(Brief) Could you report every line from the entries that includes the word "Remove"?

(Provided data)
-- ==== Sys2Proof/Machine/Events.lean ====
section
/-! DEFINITION. Event rings (R514 to R525, R546): routing of records, arrival, TAKE, and the lay-by of spill rings. -/

namespace Sys2Proof.Machine

/-! ## Rings -/

/-- Hub of a ring. -/
def ringHub : RingId → Hub
  | .ring h _ => h
  | .ao h _ => h

/-- Capacity in records; the always-on rings are fall-through rings (R515, R517). -/
def ringCap (b : Block) : RingId → Nat
  | .ao _ _ => 16
  | r => 2 ^ fget b (HUB_EVR_STATUS r) HUB_EVR_STATUS_CAP_LOG2

/-- Is a ring of the spill kind? -/
def ringSpills (b : Block) : RingId → Bool
  | .ao _ _ => false
  | r => fon b (HUB_EVR_STATUS r) HUB_EVR_STATUS_KIND

/-- The handle of a ring's object (R65, R66); always-on rings have none. -/
def ringHandle (b : Block) : RingId → Nat
  | .ao _ _ => 0
  | .ring h r =>
    let ix := h.idx * 64 + r.val
    let o := b.objs.get {} (objKey 2 ix)
    place 2 31 28 + place o.part 27 24 + place o.gen 23 16 + place ix 15 0

/-- The records of a ring outside its window, oldest first. -/
def Ring.held (r : Ring) : List EvRec := r.head ++ (r.lay.map fun x => [x.1, x.2]).foldl (· ++ ·) [] ++ r.tail

/-- CLASS of a record. -/
def evClass (e : EvRec) : Nat := bitsOf e.w0.toNat 15 12

/-- Fill the head of a spill ring from its tail while the lay-by is empty (R517). -/
def Ring.pass (r : Ring) : Ring :=
  if r.lay.isEmpty then
    let n := 32 - r.head.length
    { r with head := r.head ++ r.tail.take n, tail := r.tail.drop n }
  else r

/-- Remove the `n` oldest records of a ring: from the head, then the lay-by, then
the tail. -/
def Ring.drop (r : Ring) : Nat → Ring
  | 0 => r
  | n + 1 =>
    match r.head, r.lay, r.tail with
    | _ :: h, _, _ => Ring.drop { r with head := h } n
    | [], (_, y) :: l, _ => Ring.drop { r with head := [y], lay := l } n
    | [], [], _ :: t => Ring.drop { r with tail := t } n
    | [], [], [] => r

/-- Advance a count of R521, modulo 2 ^ 32. -/
def countRing (b : Block) (r : RingId) (i n : Nat) : Block := wr b (CNT_EVR r i) ((rd b (CNT_EVR r i) + n) % 2 ^ 32)

/-- Show how many records a ring holds. -/
def showHeld (b : Block) (r : RingId) : Block :=
  fset b (HUB_EVR_STATUS r) HUB_EVR_STATUS_HELD (getRing b (ringKey r)).held.length

/-- THRESHOLD, at most the capacity. -/
def ringThreshold (b : Block) (r : RingId) : Nat := min (ringCap b r) (fget b (HUB_EVR_CTRL r) HUB_EVR_CTRL_THRESHOLD)

/-- Send a ring's MSI in its world; always-on rings count as secure (R522). -/
def ringMsi (b : Block) (r : RingId) : Block :=
  let addr := fget b (HUB_EVR_MSI r) HUB_EVR_MSI_ADDR
  if addr = 0 ∨ ringThreshold b r = 0 then b
  else
    let x := getRing b (ringKey r)
    let secure := match r with
      | .ao _ _ => true
      | .ring _ _ => x.secure
    sendMsi b (ringHub r) (agHome (ringHub r)) (x.part.getD 0) (addr * 4096) (fget b (HUB_EVR_MSI r) HUB_EVR_MSI_DATA) secure

/-- Set a status bit of a ring; the loss of records that are all of CLASS 14 raises no record (R546). -/
def ringStatus (b : Block) (r : RingId) (bit : Nat) (lost : List EvRec) : Block :=
  if lost.all fun e => evClass e == 14 then setStatusQuiet b (HUB_EVR_STATUS r) bit else setStatus b (HUB_EVR_STATUS r) bit

/-- A record enters a ring; a full ring discards its oldest (R519). -/
def ringPut (b : Block) (r : RingId) (e : EvRec) : Block :=
  let x := getRing b (ringKey r)
  let spills := ringSpills b r
  let full := decide (ringCap b r ≤ x.held.length)
  let b := if full then ringStatus (countRing b r 2 1) r 5 (x.held.take 1) else b
  let join (x : Ring) : Ring :=
    let x := if full then x.drop 1 else x
    if spills then Ring.pass { x with tail := x.tail ++ [e] } else { x with head := x.head ++ [e] }
  let b := countRing (showHeld (updRing b (ringKey r) join) r) r 0 1
  if !full ∧ x.held.length + 1 = ringThreshold b r then ringMsi b r else b

/-! ## Routing (R514, R515) -/

/-- The rings with handles, lowest handle index first. -/
def allRings : List RingId :=
  ((List.finRange 64).map (RingId.ring .n)) ++ (List.finRange 64).map (RingId.ring .s)

/-- Does a ring admit a record that comes from hub `h`? A ring under destruction takes none. -/
def ringAdmits (b : Block) (h : Hub) (i : EvItem) (r : RingId) : Bool :=
  let x := getRing b (ringKey r)
  let w0 := i.ev.w0.toNat
  let ix := ringKey r
  fon b (HUB_EVR_STATUS r) HUB_EVR_STATUS_CREATED && !(b.objs.get {} (objKey 2 ix)).destroying &&
    x.part == i.owner && bitOf x.classMask (bitsOf w0 15 12) && bitOf x.sevMask (bitsOf w0 7 5) &&
    (x.secure || !bitOf w0 2) && (ringHub r == h || !fon b (HUB_SPLIT_STATUS h) HUB_SPLIT_STATUS_SPLIT)

/-- Route one record of hub `h`. -/
def routeRecord (b : Block) (h : Hub) (i : EvItem) : Block :=
  if i.aoOnly then ringPut b (.ao h 0) i.ev
  else
    let b := if 3 ≤ bitsOf i.ev.w0.toNat 7 5 then ringPut b (.ao h 0) i.ev else b
    match allRings.find? (ringAdmits b h i) with
    | some r => ringPut b r i.ev
    | none =>
      let b := ringPut b (.ao h 1) i.ev
      if evClass i.ev = 14 then setStatusQuiet b (HUB_ERR_STATUS h) 1 else setStatus b (HUB_ERR_STATUS h) 1

/-- EVENT_RECORD: the oldest record on a hub's event path reaches its ring. -/
def eventArrives (b : Block) (h : Hub) : Block :=
  match b.evPath.get [] h.idx with
  | [] => b
  | i :: rest => routeRecord { b with evPath := b.evPath.set [] h.idx rest } h i

def execEventRecord (hub : Hub) (s : State) : Host.Outcome State Fault Refusal := nextBlk s (eventArrives s.blk hub)

/-! ## TAKE (R518) -/

/-- Words of a record. -/
def evWords (e : EvRec) : List Nat := [e.w0.toNat, e.w1.toNat, e.w2.toNat, e.w3.toNat]

/-- Remove up to `n` of the oldest records of a ring. -/
def ringTake (b : Block) (r : RingId) (n : Nat) : List EvRec × Block :=
  let took := (getRing b (ringKey r)).held.take n
  let b := updRing b (ringKey r) fun x => (x.drop took.length).pass
  (took, countRing (showHeld b r) r 1 took.length)

/-- MSI after records were taken: where HELD is still at or above THRESHOLD (R522). -/
def takenMsi (b : Block) (r : RingId) : Block :=
  if ringThreshold b r ≤ (getRing b (ringKey r)).held.length then ringMsi b r else b

/-- A write of TAKE = 1. -/
def takeRing (b : Block) (r : RingId) : Block :=
  let (took, b) := ringTake b r 2
  let words := (took.map evWords).foldl (· ++ ·) []
  let b := forEach (List.range 8) (fun w b => wr b (HUB_EVR_WIN r w) (words.getD w 0)) b
  takenMsi (fset b (HUB_EVR_STATUS r) HUB_EVR_STATUS_WIN_VALID (32 * took.length)) r

def execTake (src : Source) (ring : RingId) (s : State) : Host.Outcome State Fault Refusal :=
  nextBlk s (match ring with
    | .ao _ _ => secAction s.blk src (HUB_EVR_CTRL ring) fun _ => takeRing s.blk ring
    | .ring _ _ => regAction s.blk src (HUB_EVR_CTRL ring) fun _ => takeRing s.blk ring)

/-! ## The lay-by (R517, R520) -/

/-- Records of a ring are lost at its lay-by. -/
def laybyLost (b : Block) (r : RingId) (lost : List EvRec) : Block :=
  let b := showHeld (countRing b r 2 lost.length) r
  let b := ringStatus b r 6 lost
  if lost.all fun e => evClass e == 14 then b
  else raiseOwned b (getRing b (ringKey r)).part (agHome (ringHub r)) 53 14 8 sevInfo 0 (ringHandle b r) lost.length true

/-- Lay-by lines of a ring: (2 ^ CAP_LOG2 − 64) × 32 bytes. -/
def laybyLines (b : Block) (r : RingId) : Nat := (ringCap b r - 64) / 2

/-- LAYBY_SPILL: a full tail gives its two oldest records to the lay-by, or loses them. -/
def spill (b : Block) (r : RingId) (ok : Bool) : Block :=
  let x := getRing b (ringKey r)
  match x.tail with
  | e0 :: e1 :: rest =>
    if ringSpills b r = true ∧ 32 ≤ x.tail.length ∧ x.lay.length < laybyLines b r then
      if ok then updRing b (ringKey r) fun x => { x with tail := rest, lay := x.lay ++ [(e0, e1)] }
      else laybyLost (updRing b (ringKey r) fun x => Ring.pass { x with tail := rest }) r [e0, e1]
    else b
  | _ => b

def execLaybySpill (hub : Hub) (r : Fin 64) (writeOk : Bool) (s : State) : Host.Outcome State Fault Refusal :=
  nextBlk s (spill s.blk (.ring hub r) writeOk)

/-- LAYBY_RETURN: the oldest lay-by line comes back to a head with room for two, or is lost. -/
def unspill (b : Block) (r : RingId) (ok : Bool) : Block :=
  let x := getRing b (ringKey r)
  match x.lay with
  | (e0, e1) :: rest =>
    if x.head.length ≤ 30 then
      if ok then updRing b (ringKey r) fun x => Ring.pass { x with head := x.head ++ [e0, e1], lay := rest }
      else laybyLost (updRing b (ringKey r) fun x => Ring.pass { x with lay := rest }) r [e0, e1]
    else b
  | [] => b

def execLaybyReturn (hub : Hub) (r : Fin 64) (readOk : Bool) (s : State) : Host.Outcome State Fault Refusal :=
  nextBlk s (unspill s.blk (.ring hub r) readOk)

end Sys2Proof.Machine
end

(Result of this exercise)
/-- Remove the `n` oldest records of a ring: from the head, then the lay-by, then
/-- Remove up to `n` of the oldest records of a ring. -/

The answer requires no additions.